18 January 2020, Kathmandu
With the increase of capital, expansion of branches and expansion of investment and advancement of technology, the business of the bank has increased as well as the risks are increasing. Banking institutes are currently facing huge stress to increase profit and decrease the risks. They are finding it difficult to maintain a balance between business expansion and risk mitigation.
A bank is linked with its shareholders, employees, cooperatives, and customers. Every bank is under pressure to make a profit. Shareholders expect a bonus along with a stock price increase. If the employees want a raise, then the customer will want more service. The institute forced to increase profits every year. On top of that, there is a competitive market added with the pressure from the board of directors for better performance. Banks cannot act contrary to the rule provided by the Rastra Bank just to increase profits. Everything must be done in accordance with the rules, including interest rates, deposit collection, loan investments. Debt can’t be invested simply because of demand rather just in designated areas as per the central bank. Interest rates have to be calculated according to the rules. The Rastra Bank has tightened its focus on expanding loans on things that are not only profitable such as real estate, cars but for the benefit of the country. Expanding investment in the productive sector takes time to get a return. Committing financial misconduct leads to banking faults. Such incidents are becoming more frequent and hence are under. Investing in schemes that are contrary to the rules, for their own benefit, can sometimes get caught. It also damages the bank’s reputation and may result in bad credits.
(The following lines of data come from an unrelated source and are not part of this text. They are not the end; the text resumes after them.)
theorem State.ledgerPut_within {sc r₀ s₀} (e : LedgerEvent) (hs : sub [.regs, .mem, .coreA, .coreB, .hif, .log, .ecc] sc = true) (h₀ : Within sc r₀ s₀) :
    Within sc r₀ (State.ledgerPut e s₀) := by
  unfold State.ledgerPut
  repeat' first
    | with_reducible assumption
    | ((with_reducible refine sub_trans ?_ hs); exact rfl)
    | with_reducible exact trivial
    | with_reducible refine within_ite ?_ (fun _ => ?_)
    | with_reducible refine State.logLedger_within _ _ ?_ ?_
    | with_reducible refine State.raiseIrq_within _ ?_ ?_
    | with_reducible refine State.setBytes_within _ _ ?_ ?_
    | with_reducible refine State.setFlag_within _ _ _ ?_ ?_
    | with_reducible refine State.setReg_within _ _ ?_ ?_
    | split
    | (dsimp only)

theorem State.ledgerTake_within' {sc r₀ s₀ t} {x0}  (he : State.ledgerTake s₀ = some (x0, t)) (hs : sub [.hif] sc = true) (h₀ : Within sc r₀ s₀) : Within sc r₀ t := by
  unfold State.ledgerTake at he
  try dsimp only at he
  repeat' first
    | with_reducible assumption
    | ((with_reducible refine sub_trans ?_ hs); exact rfl)
    | (cases he)
    | split at he
    | with_reducible refine within_ite ?_ (fun _ => ?_)
    | split
    | with_reducible refine Within.set_hif ?_ ?_

theorem execLedgerEventWrite_within {sc r₀ s₀}  (hs : sub [.regs, .mem, .coreA, .coreB, .hif, .log, .ecc] sc = true) (h₀ : Within sc r₀ s₀) :
    OutWithin sc r₀ (execLedgerEventWrite s₀) := by
  unfold execLedgerEventWrite
  repeat' first
    | with_reducible assumption
    | ((with_reducible refine sub_trans ?_ hs); exact rfl)
    | with_reducible exact trivial
    | with_reducible refine within_ite ?_ (fun _ => ?_)
    | with_reducible refine outWithin_next ?_
    | with_reducible refine outWithin_ite ?_ ?_
    | with_reducible exact outWithin_fault _
    | with_reducible refine State.ledgerTake_within'  ‹_› ?_ ?_
    | with_reducible refine State.ledgerPut_within _ ?_ ?_
    | split
    | (dsimp only)

theorem execHifEngineFault_within {sc r₀ s₀}  (hs : sub [.regs, .mem, .coreA, .coreB, .hif, .free, .log, .ecc] sc = true) (h₀ : Within sc r₀ s₀) :
    OutWithin sc r₀ (execHifEngineFault s₀) := by
  unfold execHifEngineFault
  repeat' first
    | with_reducible assumption
    | ((with_reducible refine sub_trans ?_ hs); exact rfl)
    | with_reducible exact trivial
    | with_reducible refine within_ite ?_ (fun _ => ?_)
    | with_reducible refine outWithin_next ?_
    | with_reducible refine outWithin_ite ?_ ?_
    | with_reducible exact outWithin_fault _
    | with_reducible refine State.ledgerPut_within _ ?_ ?_
    | with_reducible refine State.draw_within'  ‹_› ?_ ?_
    | with_reducible refine State.draw_within ?_ ?_
    | with_reducible refine State.setFlag_within _ _ _ ?_ ?_
    | split
    | with_reducible refine Within.set_hif ?_ ?_
    | (dsimp only)

theorem State.swIrq_within {sc r₀ s₀} (v : W32) (hs : sub [.regs, .hif] sc = true) (h₀ : Within sc r₀ s₀) :
    Within sc r₀ (State.swIrq v s₀) := by
  unfold State.swIrq
  repeat' first
    | with_reducible assumption
    | ((with_reducible refine sub_trans ?_ hs); exact rfl)
    | with_reducible exact trivial
    | with_reducible refine within_ite ?_ (fun _ => ?_)
    | with_reducible refine State.raiseIrq_within _ ?_ ?_
    | with_reducible refine within_foldl (fun _ _ _ => ?_) ?_
    | with_reducible refine within_foldl_snd (fun _ _ _ => ?_) ?_
    | split
    | (dsimp only)

theorem execSwIrqRaise_within {sc r₀ s₀} (bits : W32) (hs : sub [.regs, .hif] sc = true) (h₀ : Within sc r₀ s₀) :
    OutWithin sc r₀ (execSwIrqRaise bits s₀) := by
  unfold execSwIrqRaise
  repeat' first
    | with_reducible assumption
    | ((with_reducible refine sub_trans ?_ hs); exact rfl)
    | with_reducible exact trivial
    | with_reducible refine within_ite ?_ (fun _ => ?_)
    | with_reducible refine outWithin_next ?_
    | with_reducible refine outWithin_ite ?_ ?_
    | with_reducible exact outWithin_fault _
    | with_reducible refine State.swIrq_within _ ?_ ?_
    | split
    | (dsimp only)

theorem State.setMbxBit_within {sc r₀ s₀} (r : Nat → Nat) (n : Nat) (b : Bool) (hs : sub [.regs] sc = true) (h₀ : Within sc r₀ s₀) :
    Within sc r₀ (State.setMbxBit r n b s₀) := by
  unfold State.setMbxBit
  repeat' first
    | with_reducible assumption
    | ((with_reducible refine sub_trans ?_ hs); exact rfl)
    | with_reducible exact trivial
    | with_reducible refine within_ite ?_ (fun _ => ?_)
    | with_reducible refine State.setReg_within _ _ ?_ ?_
    | split
    | (dsimp only)

theorem State.mbxPost_within {sc r₀ s₀} (n : Nat) (hs : sub [.regs, .mem, .coreA, .coreB, .ecc] sc = true) (h₀ : Within sc r₀ s₀) :
    Within sc r₀ (State.mbxPost n s₀) := by
  unfold State.mbxPost
  repeat' first
    | with_reducible assumption
    | ((with_reducible refine sub_trans ?_ hs); exact rfl)
    | with_reducible exact trivial
    | with_reducible refine within_ite ?_ (fun _ => ?_)
    | with_reducible refine State.setMbxBit_within _ _ _ ?_ ?_
    | with_reducible refine State.store_within _ _ _ ?_ ?_
    | with_reducible refine State.addCnt_within _ _ ?_ ?_
    | with_reducible refine State.eventBoth_within _ _ ?_ ?_
    | split
    | (dsimp only)

theorem State.mbxWrite_within {sc r₀ s₀} (i2c : Bool) (a : Nat) (v : W32) (hs : sub [.regs, .mem, .coreA, .coreB, .hif, .ecc] sc = true) (h₀ : Within sc r₀ s₀) :
    Within sc r₀ (State.mbxWrite i2c a v s₀) := by
  unfold State.mbxWrite
  repeat' first
    | with_reducible assumption
    | ((with_reducible refine sub_trans ?_ hs); exact rfl)
    | with_reducible exact trivial
    | with_reducible refine within_ite ?_ (fun _ => ?_)
    | with_reducible refine State.mbxPost_within _ ?_ ?_
    | with_reducible refine State.hifErr_within _ _ _ ?_ ?_
    | with_reducible refine State.store_within _ _ _ ?_ ?_
    | split
    | (dsimp only)

theorem execMbxPost_within {sc r₀ s₀} (i2c : Bool) (slot : Fin 64) (word : W32) (hs : sub [.regs, .mem, .coreA, .coreB, .hif, .ecc] sc = true) (h₀ : Within sc r₀ s₀) :
    OutWithin sc r₀ (execMbxPost i2c slot word s₀) := by
  unfold execMbxPost
  repeat' first
    | with_reducible assumption
    | ((with_reducible refine sub_trans ?_ hs); exact rfl)
    | with_reducible exact trivial
    | with_reducible refine within_ite ?_ (fun _ => ?_)
    | with_reducible refine outWithin_next ?_
    | with_reducible refine outWithin_ite ?_ ?_
    | with_reducible exact outWithin_fault _
    | with_reducible refine State.mbxWrite_within _ _ _ ?_ ?_
    | split
    | (dsimp only)

theorem State.mbxTake_within {sc r₀ s₀} (n : Nat) (hs : sub [.regs] sc = true) (h₀ : Within sc r₀ s₀) :
    Within sc r₀ (State.mbxTake n s₀) := by
  unfold State.mbxTake
  repeat' first
    | with_reducible assumption
    | ((with_reducible refine sub_trans ?_ hs); exact rfl)
    | with_reducible exact trivial
    | with_reducible refine within_ite ?_ (fun _ => ?_)
    | with_reducible refine State.setMbxBit_within _ _ _ ?_ ?_
    | split
    | (dsimp only)

theorem execMbxTake_within {sc r₀ s₀} (slot : Fin 64) (hs : sub [.regs] sc = true) (h₀ : Within sc r₀ s₀) :
    OutWithin sc r₀ (execMbxTake slot s₀) := by
  unfold execMbxTake
  repeat' first
    | with_reducible assumption
    | ((with_reducible refine sub_trans ?_ hs); exact rfl)
    | with_reducible exact trivial
    | with_reducible refine within_ite ?_ (fun _ => ?_)
    | with_reducible refine outWithin_next ?_
    | with_reducible refine outWithin_ite ?_ ?_
    | with_reducible exact outWithin_fault _
    | with_reducible refine State.mbxTake_within _ ?_ ?_
    | split
    | (dsimp only)

theorem State.mbxDoneWord_within {sc r₀ s₀} (n : Nat) (result : Nat) (hs : sub [.regs, .mem, .hif, .ecc] sc = true) (h₀ : Within sc r₀ s₀) :
    Within sc r₀ (State.mbxDoneWord n result s₀) := by
  unfold State.mbxDoneWord
  repeat' first
    | with_reducible assumption
    | ((with_reducible refine sub_trans ?_ hs); exact rfl)
    | with_reducible exact trivial
    | with_reducible refine within_ite ?_ (fun _ => ?_)
    | with_reducible refine State.raiseIrq_within _ ?_ ?_
    | with_reducible refine State.store_within _ _ _ ?_ ?_
    | split
    | (dsimp only)

theorem State.mbxDone_within {sc r₀ s₀} (n : Nat) (result : Nat) (hs : sub [.regs, .mem, .coreA, .coreB, .hif, .ecc] sc = true) (h₀ : Within sc r₀ s₀) :
    Within sc r₀ (State.mbxDone n result s₀) := by
  unfold State.mbxDone
  repeat' first
    | with_reducible assumption
    | ((with_reducible refine sub_trans ?_ hs); exact rfl)
    | with_reducible exact trivial
    | with_reducible refine within_ite ?_ (fun _ => ?_)
    | with_reducible refine State.mbxDoneWord_within _ _ ?_ ?_
    | with_reducible refine State.setMbxBit_within _ _ _ ?_ ?_
    | with_reducible refine State.addCnt_within _ _ ?_ ?_
    | split
    | with_reducible refine Within.set_hif ?_ ?_
    | (dsimp only)
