theorem State.coldResume_within {sc r₀ s₀} (k : CoreId) (from_ : Nat) (hs : sub [.regs, .coreA, .coreB, .qc, .pilot, .hws, .hif] sc = true) (h₀ : Within sc r₀ s₀) :
    Within sc r₀ (State.coldResume k from_ s₀) := by
  unfold State.coldResume
  repeat' first
    | with_reducible assumption
    | ((with_reducible refine sub_trans ?_ hs); exact rfl)
    | with_reducible exact trivial
    | with_reducible refine within_ite ?_ (fun _ => ?_)
    | with_reducible refine State.soleActive_within _ _ ?_ ?_
    | with_reducible refine State.startEntryCore_within _ _ _ ?_ ?_
    | with_reducible refine State.pltLast_within _ _ _ ?_ ?_
    | with_reducible refine State.logEvent_within _ _ _ _ ?_ ?_
    | with_reducible refine State.setFlag_within _ _ _ ?_ ?_
    | split
    | with_reducible refine Within.set_hws ?_ ?_
    | (dsimp only)

theorem execColdResumeRelease_within {sc r₀ s₀}  (hs : sub [.regs, .coreA, .coreB, .qc, .pilot, .hws, .hif] sc = true) (h₀ : Within sc r₀ s₀) :
    OutWithin sc r₀ (execColdResumeRelease s₀) := by
  unfold execColdResumeRelease
  repeat' first
    | with_reducible assumption
    | ((with_reducible refine sub_trans ?_ hs); exact rfl)
    | with_reducible exact trivial
    | with_reducible refine within_ite ?_ (fun _ => ?_)
    | with_reducible refine outWithin_next ?_
    | with_reducible refine outWithin_ite ?_ ?_
    | with_reducible exact outWithin_fault _
    | with_reducible refine State.coldResume_within _ _ ?_ ?_
    | split
    | (dsimp only)

theorem execPilotFault_within {sc r₀ s₀}  (hs : sub [.regs, .coreA, .coreB, .pilot, .hif, .free] sc = true) (h₀ : Within sc r₀ s₀) :
    OutWithin sc r₀ (execPilotFault s₀) := by
  unfold execPilotFault
  repeat' first
    | with_reducible assumption
    | ((with_reducible refine sub_trans ?_ hs); exact rfl)
    | with_reducible exact trivial
    | with_reducible refine within_ite ?_ (fun _ => ?_)
    | with_reducible refine outWithin_next ?_
    | with_reducible refine outWithin_ite ?_ ?_
    | with_reducible exact outWithin_fault _
    | with_reducible refine State.logFault_within _ _ _ ?_ ?_
    | with_reducible refine State.setFlag_within _ _ _ ?_ ?_
    | split
    | with_reducible refine Within.set_pilot ?_ ?_
    | (dsimp only)

theorem execForceBallQualified_within {sc r₀ s₀} (edgeA : Bool) (edgeB : Bool) (lowA : Bool) (lowB : Bool) (hs : sub [.regs, .coreA, .coreB, .pilot, .hif, .pins] sc = true) (h₀ : Within sc r₀ s₀) :
    OutWithin sc r₀ (execForceBallQualified edgeA edgeB lowA lowB s₀) := by
  unfold execForceBallQualified
  repeat' first
    | with_reducible assumption
    | ((with_reducible refine sub_trans ?_ hs); exact rfl)
    | with_reducible exact trivial
    | with_reducible refine within_ite ?_ (fun _ => ?_)
    | with_reducible refine outWithin_next ?_
    | with_reducible refine outWithin_ite ?_ ?_
    | with_reducible exact outWithin_fault _
    | with_reducible refine State.logEvent_within _ _ _ _ ?_ ?_
    | with_reducible refine State.setFlag_within _ _ _ ?_ ?_
    | split
    | with_reducible refine Within.set_pilot ?_ ?_
    | with_reducible refine Within.set_pins ?_ ?_
    | (dsimp only)

theorem State.forceOut_within {sc r₀ s₀} (k : CoreId) (new : W16) (hs : sub [.regs, .mem, .coreA, .coreB, .qc, .pilot, .hws, .hif, .pwr, .free, .log, .ecc] sc = true) (h₀ : Within sc r₀ s₀) :
    Within sc r₀ (State.forceOut k new s₀) := by
  unfold State.forceOut
  repeat' first
    | with_reducible assumption
    | ((with_reducible refine sub_trans ?_ hs); exact rfl)
    | with_reducible exact trivial
    | with_reducible refine within_ite ?_ (fun _ => ?_)
    | with_reducible refine State.enterResync_within _ _ ?_ ?_
    | with_reducible refine State.dropCore_within _ ?_ ?_
    | with_reducible refine State.endEpoch_within _ _ ?_ ?_
    | split
    | (dsimp only)

theorem execForcedTakeover_within {sc r₀ s₀}  (hs : sub [.regs, .mem, .coreA, .coreB, .qc, .berth, .pilot, .hws, .hif, .pwr, .free, .log, .ecc] sc = true) (h₀ : Within sc r₀ s₀) :
    OutWithin sc r₀ (execForcedTakeover s₀) := by
  unfold execForcedTakeover
  repeat' first
    | with_reducible assumption
    | ((with_reducible refine sub_trans ?_ hs); exact rfl)
    | with_reducible exact trivial
    | with_reducible refine within_ite ?_ (fun _ => ?_)
    | with_reducible refine outWithin_next ?_
    | with_reducible refine outWithin_ite ?_ ?_
    | with_reducible exact outWithin_fault _
    | with_reducible refine State.forceOut_within _ _ ?_ ?_
    | with_reducible refine State.coldResume_within _ _ ?_ ?_
    | with_reducible refine State.soleActive_within _ _ ?_ ?_
    | with_reducible refine State.startSnap_within _ _ _ ?_ ?_
    | with_reducible refine State.pltLast_within _ _ _ ?_ ?_
    | with_reducible refine State.noteTotal_within _ _ ?_ ?_
    | with_reducible refine State.revertStaged_within ?_ ?_
    | with_reducible refine State.logEvent_within _ _ _ _ ?_ ?_
    | with_reducible refine State.addCnt_within _ _ ?_ ?_
    | with_reducible refine State.setFlag_within _ _ _ ?_ ?_
    | split
    | with_reducible refine Within.set_pilot ?_ ?_
    | (dsimp only)

end Sys2Proof.Laws
end

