theorem execObservationInterrupt_within {sc r₀ s₀} (k : CoreId) (hs : sub [.coreA, .coreB] sc = true) (h₀ : Within sc r₀ s₀) :
    OutWithin sc r₀ (execObservationInterrupt k s₀) := by
  unfold execObservationInterrupt
  repeat' first
    | with_reducible assumption
    | ((with_reducible refine sub_trans ?_ hs); exact rfl)
    | with_reducible exact trivial
    | with_reducible refine within_ite ?_ (fun _ => ?_)
    | with_reducible refine outWithin_next ?_
    | with_reducible refine outWithin_ite ?_ ?_
    | with_reducible exact outWithin_fault _
    | with_reducible refine State.coreFault_within _ _ _ _ _ ?_ ?_
    | with_reducible refine State.modCore_within _ _ ?_ ?_
    | split
    | (dsimp only)

theorem State.advancePhase_within {sc r₀ s₀} (p : Nat) (hs : sub [.regs, .coreA, .coreB, .time] sc = true) (h₀ : Within sc r₀ s₀) :
    Within sc r₀ (State.advancePhase p s₀) := by
  unfold State.advancePhase
  repeat' first
    | with_reducible assumption
    | ((with_reducible refine sub_trans ?_ hs); exact rfl)
    | with_reducible exact trivial
    | with_reducible refine within_ite ?_ (fun _ => ?_)
    | with_reducible refine State.quietTicks_within _ ?_ ?_
    | with_reducible refine State.slotTicks_within _ _ ?_ ?_
    | with_reducible refine State.pmcCount_within _ _ _ ?_ ?_
    | split
    | with_reducible refine Within.set_time ?_ ?_
    | (dsimp only)

theorem execCommitPoint_within {sc r₀ s₀}  (hs : sub [.regs, .coreA, .coreB, .time] sc = true) (h₀ : Within sc r₀ s₀) :
    OutWithin sc r₀ (execCommitPoint s₀) := by
  unfold execCommitPoint
  repeat' first
    | with_reducible assumption
    | ((with_reducible refine sub_trans ?_ hs); exact rfl)
    | with_reducible exact trivial
    | with_reducible refine within_ite ?_ (fun _ => ?_)
    | with_reducible refine outWithin_next ?_
    | with_reducible refine outWithin_ite ?_ ?_
    | with_reducible exact outWithin_fault _
    | with_reducible refine State.advancePhase_within _ ?_ ?_
    | with_reducible refine State.eventAll_within _ ?_ ?_
    | with_reducible refine State.modCore_within _ _ ?_ ?_
    | split
    | with_reducible refine Within.set_time ?_ ?_
    | (dsimp only)

end Sys2Proof.Laws
end

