theorem State.quayEnable_within {sc r₀ s₀} (on : Bool) (hs : sub [.regs, .coreA, .coreB, .hif, .clm, .lanes] sc = true) (h₀ : Within sc r₀ s₀) :
    Within sc r₀ (State.quayEnable on s₀) := by
  unfold State.quayEnable
  repeat' first
    | with_reducible assumption
    | ((with_reducible refine sub_trans ?_ hs); exact rfl)
    | with_reducible exact trivial
    | with_reducible refine within_ite ?_ (fun _ => ?_)
    | with_reducible refine State.quaySendRow_within ?_ ?_
    | with_reducible refine State.setQuayLock_within _ _ ?_ ?_
    | with_reducible refine State.setQuayLane_within _ _ ?_ ?_
    | with_reducible refine State.quayDown_within _ ?_ ?_
    | with_reducible refine State.setReg_within _ _ ?_ ?_
    | with_reducible refine forN_within _ _ ?_ ?_
    | with_reducible refine forN_within (fun _ _ _ => ?_) ?_
    | split
    | with_reducible refine Within.set_lanes ?_ ?_
    | (dsimp only)

theorem State.quayTick_within {sc r₀ s₀} (hk : Nat) (hs : sub [.regs, .clm, .lanes] sc = true) (h₀ : Within sc r₀ s₀) :
    Within sc r₀ (State.quayTick hk s₀) := by
  unfold State.quayTick
  repeat' first
    | with_reducible assumption
    | ((with_reducible refine sub_trans ?_ hs); exact rfl)
    | with_reducible exact trivial
    | with_reducible refine within_ite ?_ (fun _ => ?_)
    | with_reducible refine State.quaySendRow_within ?_ ?_
    | with_reducible refine State.setReg_within _ _ ?_ ?_
    | with_reducible refine forN_within _ _ ?_ ?_
    | with_reducible refine forN_within (fun _ _ _ => ?_) ?_
    | split
    | with_reducible refine Within.set_lanes ?_ ?_
    | (dsimp only)

theorem State.quayIdle_within {sc r₀ s₀} (n : Nat) (hs : sub [.lanes] sc = true) (h₀ : Within sc r₀ s₀) :
    Within sc r₀ (State.quayIdle n s₀) := by
  unfold State.quayIdle
  repeat' first
    | with_reducible assumption
    | ((with_reducible refine sub_trans ?_ hs); exact rfl)
    | with_reducible exact trivial
    | with_reducible refine within_ite ?_ (fun _ => ?_)
    | with_reducible refine State.setQuayLane_within _ _ ?_ ?_
    | split
    | (dsimp only)

theorem execLaneFault_within {sc r₀ s₀} (quay : Bool) (lane : Fin 24) (hs : sub [.regs, .coreA, .coreB, .hif, .lanes] sc = true) (h₀ : Within sc r₀ s₀) :
    OutWithin sc r₀ (execLaneFault quay lane s₀) := by
  unfold execLaneFault
  repeat' first
    | with_reducible assumption
    | ((with_reducible refine sub_trans ?_ hs); exact rfl)
    | with_reducible exact trivial
    | with_reducible refine within_ite ?_ (fun _ => ?_)
    | with_reducible refine outWithin_next ?_
    | with_reducible refine outWithin_ite ?_ ?_
    | with_reducible exact outWithin_fault _
    | with_reducible refine State.quayIdle_within _ ?_ ?_
    | with_reducible refine State.quayUnlock_within _ ?_ ?_
    | with_reducible refine State.laneAdapt_within _ _ ?_ ?_
    | with_reducible refine State.hostFail_within _ _ ?_ ?_
    | with_reducible refine State.setLane_within _ _ _ ?_ ?_
    | with_reducible refine State.logEvent_within _ _ _ _ ?_ ?_
    | with_reducible refine State.setFlag_within _ _ _ ?_ ?_
    | split
    | (dsimp only)

end Sys2Proof.Laws
end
With the development and expansion of hacking technologies, the number of abusers is increasing. Hackers are widespread worldwide and cause fear to implement newer models. The use of technology helps the business expand while also facilitating the customer. Therefore, the adaption of security in the use of technology is also a challenge for a banker. The banker should think about the long-term development of the bank, not its own development. With the development of the bank, all aspects related to it develop.